What matters most for effective C-19 treatment is ICU/oxygenation availability. The global data strongly suggests that economic interventions (lockdowns and/or bans on alcohol, etc.) make little difference – on a log scale, the infection rate is almost exactly the same shape over time in every context. This suggests that optimal responses are those that effectively communicate the message of social distancing and invest in oxygen capacity for those most badly afflicted, but do not shut down economies.
While African governments urgently address the demands of the Covid-19 pandemic, they should simultaneously address co-morbidities (particularly diseases presenting with a cough or fever, along with diabetes). Given the known influence of clinical activity and health seeking behaviour on TB and HIV detection, primary healthcare staff need to be alert for these conditions during the C-19 pandemic. Undetected TB and HIV will exacerbate the C-19 death count.
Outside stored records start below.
/-- Read through a window; a STOPPED engine's windows complete with UNCORRECTABLE. `none` is a wait. -/
def Part.readWindow (p : Part) (k off n : Nat) : Option (Acc (List Byte)) :=
  if (p.engine (p.engineOfBank k)).stopped then some (.fail .uncorrectable)
  else if ((p.bank k).st).allows false then some (.ok ((p.bank k).bytes off n)) else none

/-- Write through a window; writes to a STOPPED engine's windows are discarded. `none` is a wait. -/
def Part.writeWindow (p : Part) (k off : Nat) (l : List Byte) : Option (Part × Acc Unit) :=
  if (p.engine (p.engineOfBank k)).stopped then some (p, .fail .uncorrectable)
  else if ((p.bank k).st).allows true then some (p.setBank k ((p.bank k).windowWrite off l), .ok ()) else none

/-! ### Guarded ranges of open spans (R455, R457) -/

/-- Word `i` of RANGE entries of a span record: kind, LOCAL, address, length. -/
def spanRange (l : List Byte) (i : Nat) : Nat × Bool × Nat × Nat :=
  let a := fieldAt l (0x20 + 16 * i) 8
  (bits a 63 62, bit a 61, bits a 47 0, fieldAt l (0x28 + 16 * i) 8)

def spanCount (l : List Byte) : Nat := fieldAt l 0x10 1

/-- Whether `[a, a + n)` meets `[b, b + m)`. -/
def meets (a n b m : Nat) : Bool := decide (a < b + m ∧ b < a + n)

/-- Whether a local write of core `c` meets a GUARD range or the bank save area of its open span. -/
def Part.guardHit (p : Part) (c a n : Nat) : Bool :=
  match (p.core c).span with
  | none => false
  | some s =>
    (List.range (spanCount s.record)).any (fun i =>
      let r := spanRange s.record i
      r.1 == 1 && meets a n r.2.2.1 r.2.2.2) ||
    (bit (fieldAt s.record 0 8) 63 && meets a n (bits (fieldAt s.record 0 8) 23 0) 0x4_0020)

/-! ### Paired cores (R443, R452) -/

/-- The pair entry of a die that names local cluster `a` as leader or follower with core `n` in its mask (R443, R452). -/
def Part.pairOf (p : Part) (c : Nat) : Option (Bool × Nat) :=
  let d := dieOf c
  let k := clusterOf c % 8
  (List.range 4).findSome? (fun i =>
    let e := 4 * d + i
    if p.get Fld.PAIR_CTRL.ENABLE e = 1 ∧ bit (p.get Fld.PAIR_CTRL.CORE_MASK e) (c % 8) then
      let a := p.get Fld.PAIR_CTRL.CLUSTER_A e
      let b := p.get Fld.PAIR_CTRL.CLUSTER_B e
      if k = a then some (true, 64 * d + 8 * b + c % 8)
      else if k = b then some (false, 64 * d + 8 * a + c % 8) else none
    else none)

/-- A leader whose paired comparison is being decided runs unpaired (R468). -/
def CoreSt.unpaired (x : CoreSt) : Bool :=
  match x.decision with
  | some d => d.pairDrop
  | none => false

/-- The pair in which a core works now. -/
def Part.pairNow (p : Part) (c : Nat) : Option (Bool × Nat) :=
  match p.pairOf c with
  | some (l, o) => if (p.core (if l then c else o)).unpaired then none else some (l, o)
  | none => none

/-- The follower of a leader core. -/
def Part.follower (p : Part) (c : Nat) : Option Nat :=
  match p.pairNow c with
  | some (true, f) => some f
  | _ => none

def Part.isFollower (p : Part) (c : Nat) : Bool :=
  match p.pairOf c with
  | some (false, _) => true
  | _ => false

/-- The other core of a paired core. -/
def Part.twin (p : Part) (c : Nat) : Option Nat := (p.pairNow c).map (·.2)

/-- The core whose instructions run on a core: the leader of a follower. -/
def Part.issuer (p : Part) (c : Nat) : Nat := if p.isFollower c then (p.twin c).getD c else c

/-- The core of an instruction and, for a leader, its follower. -/
def Part.runners (p : Part) (c : Nat) : List Nat := c :: (p.follower c).toList

/-! ### Physical accesses by die `d` -/

/-- Whether the remote portion of die `d` is in use (R254, R257). -/
def Part.remoteOn (p : Part) (d : Nat) : Bool := (p.die d).cacheMode == 0

/-- A line leaves the remote portion of die `d`. -/
def Part.dropRemote (p : Part) (d line : Nat) : Part :=
  { p with upsets := Tab.delRange p.upsets (remoteKey d (256 * line)) 32 }.modDie d
    (fun x => { x with rlines := Tab.del x.rlines line })

/-- Fill the remote portion of die `d` with a line that was read through its home's local portion (R257): into the way of an
older copy, a free way of its set, or that of a line which the free replacement of R254 names. -/
def Part.fillRemote (p : Part) (d line : Nat) : Part :=
  let p := p.dropRemote d line
  let set := (p.die d).rlines.filter (fun x => remotePlace x.1 == remotePlace line)
  let take := fun (p : Part) (way : Nat) =>
    let p := (p.wordKeys (256 * line) 256).foldl (fun (p : Part) k => p.crossWord k (remoteKey d (keyPa k)) (errDie (256 * line))) p
    let r : RLine := ⟨p.get Fld.MEM_STATUS.REMOTE_EPOCH d, way, p.bytes (256 * line) 256⟩
    p.modDie d (fun x => { x with rlines := Tab.put x.rlines line r })
  match (List.range 16).find? (fun w => set.all (fun x => x.2.way != w)) with
  | some w => take p w
  | none =>
    match set[Config.freeNat p.draw % max 1 set.length]? with
    | some v => take ({ p with draw := p.draw + 1 }.dropRemote d v.1) v.2.way
    | none => p

/-- How a requester reaches HBM: through the remote portion of its own die where that may hold the line; through the home's
local portion only, as page walks and atomic adds; past it, as update passes (R255, R257). -/
inductive Via where
  | remote | home | direct
  deriving DecidableEq, Repr

/-- Read within one 256-byte line at a physical address, for a requester of die `d`. Bank windows that must wait answer
`wait 65536`. -/
def Part.readLine (p : Part) (d pa n : Nat) (via : Via) : Part × Acc (List Byte) :=
  match whereIs pa with
  | .hbm h =>
    if via == .remote && h != d && p.remoteOn d then
      let hit := match Tab.find? (p.die d).rlines (pa / 256) with
        | some r => r.epoch == p.get Fld.MEM_STATUS.REMOTE_EPOCH d
        | none => false
      if hit then
        match p.checkWords (p.keysFrom (remoteKey d pa) pa n) d with
        | (p, true) => (p, .fail .uncorrectable)
        | (p, false) => (p, .ok (bytesAt (Tab.get ⟨0, 0, []⟩ (p.die d).rlines (pa / 256)).data (pa % 256) n))
      else
        match p.readHome pa n false with
        | (p, .ok l) => (p.fillRemote d (pa / 256), .ok l)
        | r => r
    else p.readHome pa n (via == .direct)
  | .tile _ _ => p.readHome pa n false
  | .window k off =>
    match p.readWindow k off n with
    | some a => (p, a)
    | none => (p, .wait 65536)
  | .host port a => if p.linkUp port then (p, .ok (p.hostBytes port a n)) else (p, .fail .timeout)
  | .reserved _ => (p, .fail .range)
  | .mmio | .hole => (p, .fail .xlateFault)

/-- Write within one 256-byte line, past the local portion for an update pass; a remote HBM write drops the writer's own copy of the line (R259), and a write into
the tile store of a paired core is applied to both cores (R443). -/
def Part.writeLine (p : Part) (d pa : Nat) (l : List Byte) (direct : Bool) : Part × Acc Unit :=
  match whereIs pa with
  | .hbm h => (if h = d then p else p.dropRemote d (pa / 256)).writeHome pa l direct
  | .tile c a =>
    if p.guardHit c a l.length then (p, .fail .protFault)
    else
      match p.twin c with
      | some f => (p.writeHome (tileBase f + a) l false).1.writeHome pa l false
      | none => p.writeHome pa l false
  | .window k off =>
    let p := match p.twin (k / 4) with
      | some f => match p.writeWindow (4 * f + k % 4) off l with
        | some r => r.1
        | none => p
      | none => p
    match p.writeWindow k off l with
    | some r => r
    | none => (p, .wait 65536)
  | .host port a => if p.linkUp port then (p.setHostBytes port a l, .ok ()) else (p, .fail .timeout)
  | .reserved _ => (p, .fail .range)
  | .mmio | .hole => (p, .fail .xlateFault)

/-- The parts of `[a, a + n)` that lie in one 256-byte line each; `fuel` bounds their number. -/
def lineParts (fuel a n : Nat) : List (Nat × Nat) :=
  match fuel with
  | 0 => []
  | f + 1 => if n = 0 then [] else
    let m := min n (256 - a % 256)
    (a, m) :: lineParts f (a + m) (n - m)

def linesOf (a n : Nat) : List (Nat × Nat) := lineParts (n / 256 + 2) a n

/-! ### Translation (R275 to R279) -/

/-- Requesters that use DVAs (R275); `updRec` is the update unit as it writes a status record (R350). -/
inductive Req where
  | fetch | moverRd | moverWr | updRd | updWr | updRec | barRd | barWr | traceWr
  deriving DecidableEq, Repr

def Req.isWrite : Req → Bool
  | .moverWr | .updWr | .updRec | .barWr | .traceWr => true
  | _ => false

/-- Whether an entry's attributes and page permit a requester; the page's first physical address is `pa` (R275). -/
def permits (r : Req) (e : Word) (pa : Nat) : Bool :=
  let b := fun i => bit e.toNat i
  let hbm := decide (pa < 0xC0_0000_0000)
  let trace := !(b 7) || r == .traceWr || !r.isWrite
  trace && match r with
    | .fetch => b 4 && hbm && !b 5
    | .moverRd => b 2
    | .moverWr | .updRec => b 3
    | .updRd => b 2 && hbm && !b 5
    | .updWr => b 3 && hbm && !b 5
    | .barRd => b 8 && b 2 && !b 5
    | .barWr => b 8 && b 3 && !b 5
    | .traceWr => b 3 && !b 5

/-- Physical ranges a page may lie in: not a hole, not MMIO (R273, R278). -/
def pageMapped (pa : Nat) : Bool :=
  match whereIs pa with
  | .mmio | .hole => false
  | _ => true

/-- ADDR of an entry as an address. -/
def entryAddr (e : Word) : Nat := bits e.toNat 47 12 * 4096

/-- What an entry is at a level: levels 1, 2, 3 and 4 (fine) (R277, R278). -/
inductive EntryIs where
  | table (pa : Nat)
  | page (pa size : Nat)
  | touch (h : Nat)
  | bad
  deriving DecidableEq, Repr

def readEntry (level : Nat) (e : Word) : EntryIs :=
  let n := e.toNat
  let valid := bit n 0
  let tab := bit n 1
  let pager := bit n 6
  if !valid then (if pager && 3 ≤ level then .touch (bits n 63 48) else .bad)
  else if bits n 11 9 ≠ 0 then .bad
  else if tab then
    if level ≤ 3 ∧ bits n 63 48 = 0 ∧ bits n 8 2 = 0 ∧ entryAddr e < 0xC0_0000_0000 then .table (entryAddr e) else .bad
  else if level ≤ 2 then .bad
  else if !pager && bits n 63 48 != 0 then .bad
  else if level = 3 then
    if bits n 20 12 = 0 ∧ pageMapped (entryAddr e) then .page (entryAddr e) (2 ^ 21) else .bad
  else if bits n 15 12 = 0 ∧ pageMapped (entryAddr e) then .page (entryAddr e) (2 ^ 16) else .bad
Finally, an extensive opportunity cost associated with governance responses to pandemics is “C-19-diversion” (resources allocated to C-19 at the expense of other important burdens that suddenly appear less urgent because of the novelty of pandemics). Diabetes and cancer treatments are among the casualties of this diversion. Diabetes is the co-morbidity most strongly associated with C-19 deaths. African governments should, therefore, urgently invest in eliminating it, for instance through removing taxes on nutritious foods and imposing high taxes on refined carbohydrates. More efficient C-19 testing, combined with efforts to reduce co-morbidities, will likely lead to better future healthcare outcomes.
During and beyond the C-19 pandemic, African governments should re-think their public healthcare systems and tailor-make them to serve their unique contexts, bringing the healthcare element of the right to life front and centre in their policies and programmes to improve citizens’ lives.